RECORDS SHOWN:
▬▬▬▬▬▬▬▬▬▬
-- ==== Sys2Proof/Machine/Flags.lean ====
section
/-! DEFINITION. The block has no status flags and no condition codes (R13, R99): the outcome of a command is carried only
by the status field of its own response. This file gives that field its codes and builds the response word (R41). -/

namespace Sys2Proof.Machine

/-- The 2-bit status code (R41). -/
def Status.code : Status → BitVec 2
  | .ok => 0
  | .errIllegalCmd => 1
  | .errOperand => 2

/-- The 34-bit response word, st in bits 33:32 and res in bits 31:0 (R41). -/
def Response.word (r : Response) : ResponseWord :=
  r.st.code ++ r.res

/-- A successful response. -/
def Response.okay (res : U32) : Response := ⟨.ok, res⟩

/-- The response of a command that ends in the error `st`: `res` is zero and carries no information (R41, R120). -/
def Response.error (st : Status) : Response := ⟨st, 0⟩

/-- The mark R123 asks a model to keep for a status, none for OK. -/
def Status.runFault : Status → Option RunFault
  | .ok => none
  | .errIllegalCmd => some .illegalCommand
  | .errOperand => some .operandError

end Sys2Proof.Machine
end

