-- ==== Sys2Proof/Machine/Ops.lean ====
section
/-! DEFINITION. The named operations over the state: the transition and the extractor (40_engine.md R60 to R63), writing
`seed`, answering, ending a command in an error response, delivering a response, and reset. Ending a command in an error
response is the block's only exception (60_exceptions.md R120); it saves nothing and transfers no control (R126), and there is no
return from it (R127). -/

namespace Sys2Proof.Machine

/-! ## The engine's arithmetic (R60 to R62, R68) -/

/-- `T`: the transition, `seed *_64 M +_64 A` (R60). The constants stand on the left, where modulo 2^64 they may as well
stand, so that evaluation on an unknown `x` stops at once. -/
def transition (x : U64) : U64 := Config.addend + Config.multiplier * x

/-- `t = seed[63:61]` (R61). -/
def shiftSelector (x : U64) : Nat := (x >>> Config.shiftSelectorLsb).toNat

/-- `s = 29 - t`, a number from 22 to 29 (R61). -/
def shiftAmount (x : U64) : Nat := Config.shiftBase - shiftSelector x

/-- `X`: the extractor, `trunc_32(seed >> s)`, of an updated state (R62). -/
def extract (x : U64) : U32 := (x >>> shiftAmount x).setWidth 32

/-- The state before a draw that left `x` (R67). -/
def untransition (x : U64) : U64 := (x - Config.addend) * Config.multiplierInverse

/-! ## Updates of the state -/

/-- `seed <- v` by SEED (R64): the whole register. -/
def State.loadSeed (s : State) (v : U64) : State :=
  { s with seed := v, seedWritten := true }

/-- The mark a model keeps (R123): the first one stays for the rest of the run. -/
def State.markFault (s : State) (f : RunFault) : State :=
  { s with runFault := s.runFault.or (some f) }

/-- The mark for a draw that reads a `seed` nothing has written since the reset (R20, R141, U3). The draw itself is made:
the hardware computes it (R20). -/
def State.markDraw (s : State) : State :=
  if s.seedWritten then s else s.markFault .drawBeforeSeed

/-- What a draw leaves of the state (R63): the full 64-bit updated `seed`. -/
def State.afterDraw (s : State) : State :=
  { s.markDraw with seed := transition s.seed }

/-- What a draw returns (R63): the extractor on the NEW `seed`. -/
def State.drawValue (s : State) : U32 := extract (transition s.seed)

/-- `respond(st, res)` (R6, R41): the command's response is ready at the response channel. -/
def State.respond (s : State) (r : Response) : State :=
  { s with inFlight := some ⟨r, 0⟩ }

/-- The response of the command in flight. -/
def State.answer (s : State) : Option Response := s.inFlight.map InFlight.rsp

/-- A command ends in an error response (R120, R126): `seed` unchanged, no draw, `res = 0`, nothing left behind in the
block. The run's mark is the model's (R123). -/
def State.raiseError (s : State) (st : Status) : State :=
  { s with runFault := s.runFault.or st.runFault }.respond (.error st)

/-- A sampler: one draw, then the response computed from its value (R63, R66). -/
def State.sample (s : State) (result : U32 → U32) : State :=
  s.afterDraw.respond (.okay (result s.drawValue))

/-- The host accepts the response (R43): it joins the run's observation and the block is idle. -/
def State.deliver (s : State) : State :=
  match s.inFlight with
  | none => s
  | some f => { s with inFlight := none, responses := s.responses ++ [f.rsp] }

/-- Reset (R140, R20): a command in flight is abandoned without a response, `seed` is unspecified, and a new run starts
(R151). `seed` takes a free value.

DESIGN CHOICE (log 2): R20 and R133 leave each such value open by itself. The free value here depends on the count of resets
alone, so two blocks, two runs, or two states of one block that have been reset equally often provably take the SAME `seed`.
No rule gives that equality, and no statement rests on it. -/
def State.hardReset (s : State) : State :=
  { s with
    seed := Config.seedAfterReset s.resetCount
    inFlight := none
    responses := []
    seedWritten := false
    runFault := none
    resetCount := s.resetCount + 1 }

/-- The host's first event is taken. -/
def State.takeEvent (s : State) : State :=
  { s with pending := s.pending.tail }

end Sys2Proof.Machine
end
▬▬▬▬▬▬▬▬▬▬
TASK:
Set down the lines above as they stand, starting with the first line and ending with the line that contains "def shiftSelector (x".

SOLUTION BELOW:
-- ==== Sys2Proof/Machine/Flags.lean ====
section
/-! DEFINITION. The block has no status flags and no condition codes (R13, R99): the outcome of a command is carried only
by the status field of its own response. This file gives that field its codes and builds the response word (R41). -/

namespace Sys2Proof.Machine

/-- The 2-bit status code (R41). -/
def Status.code : Status → BitVec 2
  | .ok => 0
  | .errIllegalCmd => 1
  | .errOperand => 2

/-- The 34-bit response word, st in bits 33:32 and res in bits 31:0 (R41). -/
def Response.word (r : Response) : ResponseWord :=
  r.st.code ++ r.res

/-- A successful response. -/
def Response.okay (res : U32) : Response := ⟨.ok, res⟩

/-- The response of a command that ends in the error `st`: `res` is zero and carries no information (R41, R120). -/
def Response.error (st : Status) : Response := ⟨st, 0⟩

/-- The mark R123 asks a model to keep for a status, none for OK. -/
def Status.runFault : Status → Option RunFault
  | .ok => none
  | .errIllegalCmd => some .illegalCommand
  | .errOperand => some .operandError

end Sys2Proof.Machine
end

-- ==== Sys2Proof/Machine/Ops.lean ====
section
/-! DEFINITION. The named operations over the state: the transition and the extractor (40_engine.md R60 to R63), writing
`seed`, answering, ending a command in an error response, delivering a response, and reset. Ending a command in an error
response is the block's only exception (60_exceptions.md R120); it saves nothing and transfers no control (R126), and there is no
return from it (R127). -/

namespace Sys2Proof.Machine

/-! ## The engine's arithmetic (R60 to R62, R68) -/

/-- `T`: the transition, `seed *_64 M +_64 A` (R60). The constants stand on the left, where modulo 2^64 they may as well
stand, so that evaluation on an unknown `x` stops at once. -/
def transition (x : U64) : U64 := Config.addend + Config.multiplier * x

/-- `t = seed[63:61]` (R61). -/
def shiftSelector (x : U64) : Nat := (x >>> Config.shiftSelectorLsb).toNat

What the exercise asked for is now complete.